The formation state of the gas barrier coating layer is poor and pinholes are generated, and the oxygen permeability increases. In addition, in Comparative Example 5 as compared to Example 1, since montmorillonite was not contained in the gas barrier coating layer, an increase in oxygen permeability due to humidity dependence specific to polyvinyl alcohol was observed. By adding the metal alkoxide, the water resistance is improved while maintaining the oxygen permeability. The above-mentioned examples have a good gas-barrier coating layer state and can be said to be at a level that is sufficiently practical as a gas-barrier packaging material because of the high oxygen permeability and high adhesion.

[0074]

As described above, according to the present invention, when a gas-barrier coating layer of an inorganic layered compound and a water-soluble polymer is applied to a substrate made of a plastic film, a polyurethane resin is mainly used as an adhesion layer. In addition, by appropriately blending a surfactant into a substrate, an adhesive layer, and the like, a plastic film laminate having high gas barrier properties and practical as a packaging material can be produced.

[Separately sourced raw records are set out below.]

-- ==== Sys2Proof/Config.lean ====
section
/-! DEFINITION. The parameters of R8. Those fixed by the source or by the spec are constants here; those marked OPEN are the
fields of `Params`, which the model's user gives (R9). Their defaults stand in Machine/Parameters.lean. -/

namespace Sys2Proof

namespace Config

/-- `BS_APPEND_MAX`, fixed by the source: the largest count of `append_bits` (R135). -/
def bsAppendMax : Nat := 32

/-- `LN_CELLS`, fixed by the source (R39). -/
def lnCells : Nat := 112

/-- `LN_CMP_TOP`, fixed by the source: the highest cell the comparator reads (R190). -/
def lnCmpTop : Nat := 103

/-- `LN_MUL_ITER`, fixed by the source: the iterations of the multiplier (R192). -/
def lnMulIter : Nat := 102

/-- `HIBC_MAX`, fixed by the source: the longest HIBC input (R272). -/
def hibcMax : Nat := 110

/-- `DBE_MAX_BITS`, fixed by the source: the DataBar Expanded cap (R300). -/
def dbeMaxBits : Nat := 252

/-- `SEP`, fixed by the spec (D31): the code of the field-separator marker. -/
def sep : Char8 := 0x1D

/-- `CORE_ID` (D2), readable as control register 16 (R33). -/
def coreId : Word := 0x5A4E4333

end Config

namespace Machine

/-- `DC_CODES`, OPEN (D44): the code values of the compactor's alphabets and latches, and the punctuation sets of
ALPHANUMERIC and ISO (R292, R302 to R306). The widths are the source's, but for the latch into NUMERIC. The codes the source
fixes are no part of it: the numeric pair (R294), the ALPHA-only digits (R305) and the pad code (R325); log 27. -/
structure DcCodes where
  /-- `NUM_TO_ALN` (R302). -/
  numToAln : BitVec 4
  /-- `TO_NUM` (R303). -/
  toNum : Nat
  /-- `TO_NUM_W`, the width of `TO_NUM` in bits (R303). -/
  toNumW : Nat
  /-- `ALN_ISO` (R303). -/
  alnIso : BitVec 5
  /-- `SEP5` (R303). -/
  sep5 : BitVec 5
  /-- `DIGIT5` of the digits 0 to 9 (R303). -/
  digit5 : Vector (BitVec 5) 10
  /-- `ALN6` of the letters A to Z (R303). -/
  aln6 : Vector (BitVec 6) 26
  /-- The ALPHANUMERIC punctuation (R292), each with its `ALN6` (R303). -/
  alnPunct : List (Char8 × BitVec 6)
  /-- `ISO7` of the letters A to Z (R304). -/
  isoUpper : Vector (BitVec 7) 26
  /-- `ISO7` of the letters a to z (R304). -/
  isoLower : Vector (BitVec 7) 26
  /-- The ISO punctuation (R292), each with its `ISO8` (R304). -/
  isoPunct : List (Char8 × BitVec 8)
  /-- The ALPHA-only letters A to Z (R305). -/
  alpUpper : Vector (BitVec 5) 26
  /-- `ALP_END` (R305). -/
  alpEnd : BitVec 5
deriving DecidableEq, Repr

/-- The OPEN parameters (R8, R9): the arguments of the model. A machine carries them in its state and no step changes them
(log 8). `DC_METHOD`, `DC_TARGET_C` and `HOST_BUS` have no value: the host does what they stand for (R8). -/
structure Params where
  /-- `C_MAX` (D6): largest element count of a character buffer. -/
  cMax : Nat
  /-- `S_MAX` (D6): largest element count of a symbol buffer. -/
  sMax : Nat
  /-- `BS_CAP0` (D17): capacity in bytes of a freshly cleared bit stream. -/
  bsCap0 : Nat
  /-- `BS_MAX_BITS` (D6): largest bit length of a bit stream. -/
  bsMaxBits : Nat
  /-- `LN_LOAD_CLEARS` (D20): `LN.LDEC` starts from zero (true) or from the old value (false); R191. -/
  lnLoadClears : Bool
  /-- `RS_M_MAX` (D25): the largest field exponent. -/
  rsMMax : Nat
  /-- `RS_NSYM_MAX` (D25): the largest number of check symbols. -/
  rsNsymMax : Nat
  /-- `AI_MAX` (D39): the largest number of AI records. -/
  aiMax : Nat
  /-- `AI_UNKNOWN_REJECT` (D34): whether an AI value with no length rule is rejected; R266. -/
  aiUnknownReject : Bool
  /-- `C39SET` (D19): the 43-character set, in index order; R165. -/
  c39set : List Char8
  /-- `DC_CODES` (D44). -/
  dcCodes : DcCodes
  /-- `DC_ISO2ALN_RUN` (D46): the look-ahead that sends ISO mode back to ALPHANUMERIC; R296. -/
  dcIso2AlnRun : Nat
  /-- `FOURSTATE_MAP` (D55): for the characters '0' to '3', the presence of a bar in rows 0, 1, 2; R346. -/
  fourstateMap : Vector (Bool × Bool × Bool) 4
  /-- `ROW_MAX` (D6): the most rows of the row store. -/
  rowMax : Nat
  /-- `ROW_LEN_MAX` (D6): the most modules of one row. -/
  rowLenMax : Nat
deriving DecidableEq, Repr

end Machine

end Sys2Proof
end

[Brief description of the drawings]

FIG. 1 is a sectional view of a plastic film laminate of the present invention.

[Explanation of symbols]

 1 Base material 2 Adhesion layer 3 Gas barrier coating layer

 ────────────────────────────────────────────────── ─── Continuation of the front page (72) Inventor Toshiaki Yoshihara 1-5-1, Taito, Taito-ku, Tokyo Inside Toppan Printing Co., Ltd. (72) Inventor Takeshi Kenya 1-15-1, Taito, Taito-ku, Tokyo Letterpress Inside Printing Co., Ltd. (72) Inventor Mamoru Sekiguchi 1-5-1, Taito, Taito-ku, Tokyo Toppan Printing Co., Ltd. (72) Inventor Tomonori Komori 1-1-1, Taito 1-5-1, Taito, Taito-ku, Tokyo Letterpress Inside printing company

Claims (8)

[Claims] An adhesive layer mainly composed of a polyurethane resin and a gas barrier coating layer mainly composed of an inorganic layer compound and a water-soluble polymer are sequentially laminated on at least one surface of a substrate made of a plastic material. A plastic film laminate provided with gas barrier properties, characterized in that at least one of the substrate and the adhesion layer contains a surfactant. 2. The plastic film laminate according to claim 1, wherein the surfactant is mixed in the adhesion layer. 3. The plastic film laminate according to claim 1, wherein the surfactant is a cationic surfactant. 4. The plastic film laminate according to claim 1, wherein a hydrolyzate of a metal alkoxide is contained in the gas barrier coating layer. 5. The metal constituting the metal alkoxide,
The plastic film laminate according to claim 4, wherein the plastic film laminate is Si, Al, or Ti. 6. The plastic film laminate according to claim 1, wherein the water-soluble polymer is a polyvinyl alcohol or a derivative thereof. 7. The interlayer distance of the inorganic layered compound in the gas barrier coating layer is set to be 1.about. The interlayer distance of the inorganic layered compound alone before forming the gas barrier coating layer with the water-soluble polymer.
The plastic film laminate according to any one of claims 1 to 6, wherein the plastic film is enlarged by a factor of two or more. 8. The plastic film laminate according to claim 1, wherein the inorganic layered compound is montmorillonite.